Using Steel-LLM in your project requires just a few lines of code. It’s available on both Hugging Face Hub and ModelScope, and supports standard chat templating for instruction-following use cases.

For example, with ModelScope:

from modelscope import AutoModelForCausalLM, AutoTokenizer  

model = AutoModelForCausalLM.from_pretrained(  "zhanshijin/Steel-LLM",  torch_dtype="auto",  device_map="auto"  
)  
tokenizer = AutoTokenizer.from_pretrained("zhanshijin/Steel-LLM")  

messages = [{"role": "user", "content": "你是谁开发的?"}]  
text = tokenizer.apply_chat_template(messages, tokenize=False, add_generation_prompt=True)  
inputs = tokenizer([text], return_tensors="pt").to(model.device)  

outputs = model.generate(**inputs, max_new_tokens=512)  
response = tokenizer.decode(outputs[0][inputs.input_ids.shape[1]:], skip_special_tokens=True)  
print(response)  

This simplicity lowers the barrier to experimentation, enabling rapid prototyping of Chinese chatbots, educational assistants, or content-generation tools.

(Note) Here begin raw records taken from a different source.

-- ==== Sys2Proof/Machine/Commands.lean ====
section
/-! DEFINITION. The seven native keyboard commands (43_commands.md): fixed sequences read from the command table (R160). -/

namespace Sys2Proof.Machine

/-- The SEND_BYTE calls of a command (R101): one, or two with a point between them at which IE is 1 and a held interrupt may
be serviced (R148, R166). -/
def commandActions (c : Params) (row : CommandRow) (operand : Byte) : List Action :=
  if row.hasOperand then
    sendByteActions c row.opcode false ++ [State.interruptPoint] ++ sendByteActions c operand true
  else
    sendByteActions c row.opcode true

/-- A native command is issued: nothing is awaited and nothing is returned (R160, R169). -/
def issueCommand (row : CommandRow) (operand : Byte) (s : State) : State :=
  (runActions (commandActions s.cfg row operand) s).giveResult .none

/-- CMD_RESET (R161): resets the keyboard, nothing of the block (R231). -/
def execCmdReset (s : State) : Host.Outcome State Fault Refusal :=
  .next (issueCommand Config.resetRow 0 s)

/-- CMD_BELL_ON (R162). -/
def execCmdBellOn (s : State) : Host.Outcome State Fault Refusal :=
  .next (issueCommand Config.bellOnRow 0 s)

/-- CMD_BELL_OFF (R163). -/
def execCmdBellOff (s : State) : Host.Outcome State Fault Refusal :=
  .next (issueCommand Config.bellOffRow 0 s)

/-- CMD_CLICK_ON (R164). -/
def execCmdClickOn (s : State) : Host.Outcome State Fault Refusal :=
  .next (issueCommand Config.clickOnRow 0 s)

/-- CMD_CLICK_OFF (R165). -/
def execCmdClickOff (s : State) : Host.Outcome State Fault Refusal :=
  .next (issueCommand Config.clickOffRow 0 s)

/-- CMD_LED_UPDATE (R166): the opcode with the short stop, the gap, the bitmask with the long stop. -/
def execCmdLedUpdate (m : Byte) (s : State) : Host.Outcome State Fault Refusal :=
  .next (issueCommand Config.ledRow m s)

/-- CMD_LAYOUT_QUERY (R167). -/
def execCmdLayoutQuery (s : State) : Host.Outcome State Fault Refusal :=
  .next (issueCommand Config.layoutRow 0 s)

end Sys2Proof.Machine
end

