-- ==== Sys2Proof/Laws/State.lean ====
section
/-! SUPPORT. What each named update of the state does to each field, each true by unfolding the update once. -/

namespace Sys2Proof.Machine

/-! ### Parts of the environment -/

@[simp] theorem skipIrqs_rxWave (e : Environment) (n : Nat) : (e.skipIrqs n).rxWave = e.rxWave := rfl
@[simp] theorem skipIrqs_irqs (e : Environment) (n : Nat) : (e.skipIrqs n).irqs = e.irqs.drop n := rfl
@[simp] theorem skipIrqs_irqCount (e : Environment) (n : Nat) : (e.skipIrqs n).irqCount = e.irqCount + n := rfl
@[simp] theorem skipIrqs_work (e : Environment) (n : Nat) : (e.skipIrqs n).work = e.work := rfl
@[simp] theorem skipIrqs_workCount (e : Environment) (n : Nat) : (e.skipIrqs n).workCount = e.workCount := rfl
@[simp] theorem skipWork_rxWave (e : Environment) : e.skipWork.rxWave = e.rxWave := rfl
@[simp] theorem skipWork_irqs (e : Environment) : e.skipWork.irqs = e.irqs := rfl
@[simp] theorem skipWork_irqCount (e : Environment) : e.skipWork.irqCount = e.irqCount := rfl
@[simp] theorem skipWork_work (e : Environment) : e.skipWork.work = e.work.drop 1 := rfl
@[simp] theorem skipWork_workCount (e : Environment) : e.skipWork.workCount = e.workCount + 1 := rfl

/-! ### State.recordRead -/

@[simp] theorem State.recordRead_rxsr (s : State) : s.recordRead.rxsr = s.rxsr := rfl
@[simp] theorem State.recordRead_rxcnt (s : State) : s.recordRead.rxcnt = s.rxcnt := rfl
@[simp] theorem State.recordRead_rxout (s : State) : s.recordRead.rxout = s.rxout := rfl
@[simp] theorem State.recordRead_rxph (s : State) : s.recordRead.rxph = s.rxph := rfl
@[simp] theorem State.recordRead_txsr (s : State) : s.recordRead.txsr = s.txsr := rfl
@[simp] theorem State.recordRead_txcnt (s : State) : s.recordRead.txcnt = s.txcnt := rfl
@[simp] theorem State.recordRead_txlast (s : State) : s.recordRead.txlast = s.txlast := rfl
@[simp] theorem State.recordRead_txline (s : State) : s.recordRead.txline = s.txline := rfl
@[simp] theorem State.recordRead_txph (s : State) : s.recordRead.txph = s.txph := rfl
@[simp] theorem State.recordRead_ie (s : State) : s.recordRead.ie = s.ie := rfl
@[simp] theorem State.recordRead_pend (s : State) : s.recordRead.pend = s.pend := rfl
@[simp] theorem State.recordRead_now (s : State) : s.recordRead.now = s.now := rfl
@[simp] theorem State.recordRead_txhist (s : State) : s.recordRead.txhist = s.txhist := rfl
@[simp] theorem State.recordRead_rxhist (s : State) : s.recordRead.rxhist = s.rxhist ++ [(s.now, s.rx s.now)] := rfl
@[simp] theorem State.recordRead_host (s : State) : s.recordRead.host = s.host := rfl
@[simp] theorem State.recordRead_env (s : State) : s.recordRead.env = s.env := rfl
@[simp] theorem State.recordRead_cfg (s : State) : s.recordRead.cfg = s.cfg := rfl
@[simp] theorem State.recordRead_rx (s : State) (t : Nat) : s.recordRead.rx t = s.rx t := rfl

/-! ### State.drive -/

@[simp] theorem State.drive_rxsr (s : State) (v : Level) : (s.drive v).rxsr = s.rxsr := rfl
@[simp] theorem State.drive_rxcnt (s : State) (v : Level) : (s.drive v).rxcnt = s.rxcnt := rfl
@[simp] theorem State.drive_rxout (s : State) (v : Level) : (s.drive v).rxout = s.rxout := rfl
@[simp] theorem State.drive_rxph (s : State) (v : Level) : (s.drive v).rxph = s.rxph := rfl
@[simp] theorem State.drive_txsr (s : State) (v : Level) : (s.drive v).txsr = s.txsr := rfl
@[simp] theorem State.drive_txcnt (s : State) (v : Level) : (s.drive v).txcnt = s.txcnt := rfl
@[simp] theorem State.drive_txlast (s : State) (v : Level) : (s.drive v).txlast = s.txlast := rfl
@[simp] theorem State.drive_txline (s : State) (v : Level) : (s.drive v).txline = v := rfl
@[simp] theorem State.drive_txph (s : State) (v : Level) : (s.drive v).txph = s.txph := rfl
@[simp] theorem State.drive_ie (s : State) (v : Level) : (s.drive v).ie = s.ie := rfl
@[simp] theorem State.drive_pend (s : State) (v : Level) : (s.drive v).pend = s.pend := rfl
@[simp] theorem State.drive_now (s : State) (v : Level) : (s.drive v).now = s.now := rfl
@[simp] theorem State.drive_txhist (s : State) (v : Level) : (s.drive v).txhist = s.txhist ++ [(s.now, v)] := rfl
@[simp] theorem State.drive_rxhist (s : State) (v : Level) : (s.drive v).rxhist = s.rxhist := rfl
@[simp] theorem State.drive_host (s : State) (v : Level) : (s.drive v).host = s.host := rfl
@[simp] theorem State.drive_env (s : State) (v : Level) : (s.drive v).env = s.env := rfl
@[simp] theorem State.drive_cfg (s : State) (v : Level) : (s.drive v).cfg = s.cfg := rfl
@[simp] theorem State.drive_rx (s : State) (v : Level) (t : Nat) : (s.drive v).rx t = s.rx t := rfl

Inference can run on consumer-grade GPUs (e.g., RTX 3090/4090) or even CPU with quantization, though full fine-tuning requires server-grade hardware.

Ideal Use Cases

Steel-LLM excels in scenarios where:

  • A Chinese-first language model is required
  • Compute or budget constraints rule out 7B+ models
  • Transparency and reproducibility are non-negotiable (e.g., academic research, compliance-sensitive domains)
  • You need a solid base model for fine-tuning on domain-specific Chinese tasks (legal, medical, customer support, etc.)

It’s particularly well-suited for startups, university labs, or independent developers who want a performant, inspectable, and modifiable foundation without relying on black-box APIs or poorly documented open weights.

Key Limitations to Consider

While Steel-LLM delivers strong results for its size, users should be aware of its boundaries:

  • Not optimized for English-only tasks: Performance on English benchmarks is not competitive with English-centric models of similar scale.
  • Limited reasoning and math capabilities: The model was not trained on specialized STEM or formal logic datasets, so complex reasoning or quantitative tasks may yield unreliable results.
  • 1B parameter ceiling: It will naturally underperform compared to 7B+ models on advanced multi-step reasoning or knowledge-intensive tasks.
  • Training requires significant GPU resources: Full pretraining used 8×H800 GPUs for ~30 days; fine-tuning from scratch isn’t feasible on consumer hardware, though inference and lightweight tuning (e.g., LoRA) are accessible.

Summary

Steel-LLM proves that high-quality, open, and reproducible language models are achievable even with modest resources—provided the process is transparent, data is thoughtfully curated, and the community is invited to learn and build together. For teams focused on Chinese-language AI applications, it offers a rare combination: competitive performance, full code and data pipeline access, and a clear path to customization. If your project demands a trustworthy, inspectable, and effective Chinese LLM under 2B parameters, Steel-LLM is a compelling choice worth exploring.